Перелетные свиньи - страница 24
Возможно, есть на свете кроткие, ангельские женщины, которые скажут о человеке, бросившем их прямо в церкви: «Ну что поделаешь, молодость!..» – но Моди была иной. Обида сжигала до сих пор ее пылкую и гордую душу. Годами копила она то, что надо бы сообщить вероломному Табби, и сейчас горевала, что он так близко, а встретиться с ним нельзя. Попросить, чтобы ее отвезли на машине в Матчингем-Холл, – неудобно; тащиться туда в такую жару – невозможно.
Как всегда, замок был битком набит страждущими душами, но и среди них душа Моди Стаббз занимала не последнее место. Можем мы объяснить и настроение Галли. Когда невеста Парслоу – в доме, кузина – у Императрицы, а свинарь, потирая руки, распевает: «Ио-хо-хо, и бутылка «Грации»!», – никто не сохранит веселья. Прибавьте трагедию Пенни Доналдсон и симпатичного Вейла, и вы поймете, почему Галахад был сам не свой.
Долго ли они молчали, мы сказать не беремся. Чары разрушил лорд Эмсворт, вышедший на террасу с таким видом, словно он кого-то ищет. Так оно и было – высмотрев Моди, он решил поговорить с ней без присмотра. Казалось бы, чего лучше? Спокойно восходила луна, благоухали ночные цветы, лорд Воспер, не только игравший в теннис, но и любивший при случае спеть, оглашал окрестности чувствительной песней, а лорд Эмсворт ощущал, что самое время потолковать с Моди.
С тех пор как брат на этой самой террасе представил его вдове покойного Стаббза, странные чувства шевелились в его сердце. Двадцать лет он только и делал, что избегал женщин. Конечно, совсем не избежишь, они вечно откуда-то берутся, но прыть он обрел и с большим успехом исчезал, как нырнувшая утка. Близкие давно смирились с тем, что девятый граф – не дамский угодник, а если дама захочет от него вежливости, пусть пеняет на себя.
Однако к Моди его просто тянуло.
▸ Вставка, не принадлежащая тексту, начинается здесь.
/-- Settles O7: the decoder answers the row of VARIANT on the word on `n`, which is what `step` runs. -/
theorem stepRunsDecodedOperation : Obligations.StepRunsDecodedOperation := by
  intro s
  rw [decode_variantNumber_toNat]
  refine ⟨⟨_, rfl, (Instr.wellFormed_iff _ _).mpr (decodeWord_variant _ _)⟩, fun i hi => ?_⟩
  cases hi
  rfl

/-- Settles O8: both questions of the host's turn on the word's being one of 64 bits. -/
theorem presentedWordRunsNext : Obligations.PresentedWordRunsNext := by
  constructor
  · intro s nbits w i hdefault hread
    obtain ⟨hword, rfl⟩ := decodeTableWord_eq_some_iff.mp hread
    obtain ⟨-, -, hpresent⟩ | ⟨hnot, -⟩ := withFetchWord_cases s nbits w
    · rw [hpresent, decodeWord_operand, ← hdefault]
      exact ⟨rfl, rfl⟩
    · exact absurd hword hnot
  · intro s nbits w hread
    obtain ⟨hbits, hlt, -⟩ | ⟨-, hsame⟩ := withFetchWord_cases s nbits w
    · rw [decodeTableWord_eq_some_iff.mpr ⟨⟨hbits, hlt⟩, rfl⟩] at hread
      cases hread
    · exact hsame

/-- Settles O13: the encoded word of an operation is its operand, which its VARIANT's row takes whole. -/
theorem decodeOfEncode : Obligations.DecodeOfEncode := by
  intro v i hrow
  obtain rfl := (Instr.wellFormed_iff v i).mp hrow
  rw [decode_variantNumber_toNat, encode_eq_operand, decodeWord_self]

/-- Settles O14: what decodes was a 64-bit word under a legal VARIANT number, and the row keeps both. -/
theorem encodeOfDecode : Obligations.EncodeOfDecode := by
  intro k nbits w i h
  obtain ⟨v, hv, hbits, hw, rfl⟩ := decode_ok h
  refine ⟨hbits, ?_, ?_⟩
  · rw [decodeWord_variant, variantNumber_of_some hv]
  · rw [encode_eq_operand, decodeWord_operand, BitVec.toNat_ofNat, Nat.mod_eq_of_lt hw]

/-- Settles O15: below 4 the VARIANT number names a row, which takes every 64-bit word and no other; from 4 on it names
none. -/
theorem onlyVariantIsRefused : Obligations.OnlyVariantIsRefused := by
  refine ⟨fun k w hw => ⟨⟨?_, fun hlt => ?_⟩, fun hge => decode_of_four_le hge 64 w⟩, fun k nbits w hlt hne => ?_⟩
  · rintro ⟨i, h⟩
    obtain ⟨v, hv, -⟩ := decode_ok h
    exact exists_variantOfNumber_iff.mp ⟨v, hv⟩
  · obtain ⟨v, hv⟩ := exists_variantOfNumber_iff.mpr hlt
    exact ⟨_, decode_of_variantOfNumber hv hw⟩
  · obtain ⟨v, hv⟩ := exists_variantOfNumber_iff.mpr hlt
    exact decode_of_ne_sixtyFour hv hne w

/-- Settles O16: four words, each on the row of its VARIANT number. -/
theorem writtenWordsDecode : Obligations.WrittenWordsDecode :=
  ⟨decode_variantNumber_toNat .full 0x00000000000000FF#64, decode_variantNumber_toNat .roll 0x0000000000000100#64,
    decode_variantNumber_toNat .tab4 0x8000000000000001#64, decode_variantNumber_toNat .tab8 0x0123456789ABCDEF#64⟩

end Sys2Proof.Proofs

/-! ### `HB` and the powers of two around the operand (40_highest_bit_loop.md R53, R62, R67) -/

namespace Sys2Proof.Machine

theorem HB_zero : HB 0#64 = 0 := rfl

theorem word_toNat_ne_zero_iff {n : Word} : n.toNat ≠ 0 ↔ n ≠ 0#64 := by
  rw [BitVec.toNat_ne, BitVec.toNat_zero]

theorem lt_two_pow_HB_succ (n : Word) : n.toNat < 2 ^ (HB n + 1) := by
  rw [HB_eq_log2]
  exact Nat.lt_log2_self

/-- Bracketing (40_highest_bit_loop.md R53): `HB(n)` is the one `k` with `2^k <= n < 2^(k+1)`. -/
theorem HB_eq_iff {n : Word} {k : Nat} (hn : n ≠ 0#64) :
    HB n = k ↔ 2 ^ k ≤ n.toNat ∧ n.toNat < 2 ^ (k + 1) := by
  rw [HB_eq_log2, Nat.log2_eq_iff (word_toNat_ne_zero_iff.mpr hn)]

/-- A bracketed operand is not 0, so the bracket alone gives `HB`. -/
theorem HB_eq_of_bracket {n : Word} {k : Nat} (hle : 2 ^ k ≤ n.toNat) (hlt : n.toNat < 2 ^ (k + 1)) : HB n = k :=
  (HB_eq_iff (word_toNat_ne_zero_iff.mp (lt_of_lt_of_le (Nat.two_pow_pos k) hle).ne')).mpr ⟨hle, hlt⟩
Ему нравилась ее внешность; нравилась и душа – так и просится слово «влечение». Поймав ее взгляд, он чувствовал, что она говорит: «Подойди ко мне», – и мысль эта, как ни странно, казалась ему на редкость удачной. И вот он вышел на террасу, чтобы немного потолковать.
Но разве дождешься совершенства? Терраса была, мало того – в лунном свете; была и Моди в нем же, но был и Галахад, увидев которого, граф проблеял: «О… а… э…»
– А, Кларенс! – сказал Галли. – Как дела?
– Славно, славно, – отвечал лорд Эмсворт, исчезая в замке, словно фамильный призрак, которому не понравилось отведенное ему место.
Прекрасная Моди очнулась.
– Это был лорд Эмсворт? – спросила она, ибо заметила какое-то слабое мерцание.
– Да, вылез, – ответил Галли. – И исчез, что-то бормоча. Ходит во сне, как ты думаешь?
– Он рассеянный, да?
– Можно сказать и так. Я тебе не рассказывал про Кларенса и Аркрайтов?
– Кажется, нет.
– Странно. Это случилось как раз тогда, и я всем рассказывал. У Аркрайтов выходила замуж дочь, Амелия, и Кларенс завязал на платке узелок, чтобы послать к свадьбе телеграмму.
– И забыл?
– О нет! Послал. «Поздравляю радостным событием».
– А что ж тут такого?
– То, что послал он ее Картрайтам, а мистер Картрайт только что умер от диабета. Прискорбно, да, но телеграмма их, наверное, подбодрила. А про салат рассказывал?
– Нет.
– Ну что же это такое! Лучшие истории. Итак, Кларенс был моложе, и мне удавалось вытащить его в Лондон. Конечно, он и тогда не становился душой общества, но один талант у него был – он делал замечательный салат. Я его рекламировал при всяком удобном случае. Придут ко мне, спросят: «Галли, верно ли я заметил, что твой этот брат туп, как кирпич?» – а я отвечаю: «В определенном смысле ты прав, Кларенс – не огненный шар, он не очень вписан в общество, но когда дойдет до салатов…» Слава его росла. На него показывали пальцем, поясняя: «Вот – Эмсворт, этот, с салатами». Наконец я взял его в наш клуб, словно импресарио дрессированной блохи. Там ему дали латук, овощи, масло, уксус, и он приступил к делу.
– Ничего не вышло?
– Что ты, еще как вышло! Успех был оглушительный. Дома он порезал палец и налепил пластырь. Я боялся, что это ему помешает, но нет, ничуть. Он резал, смешивал, смешивал, резал, подливал масла, подливал уксуса, и в свое время салат подали на стол в великолепной миске, а народ набросился на него, как голодный волк.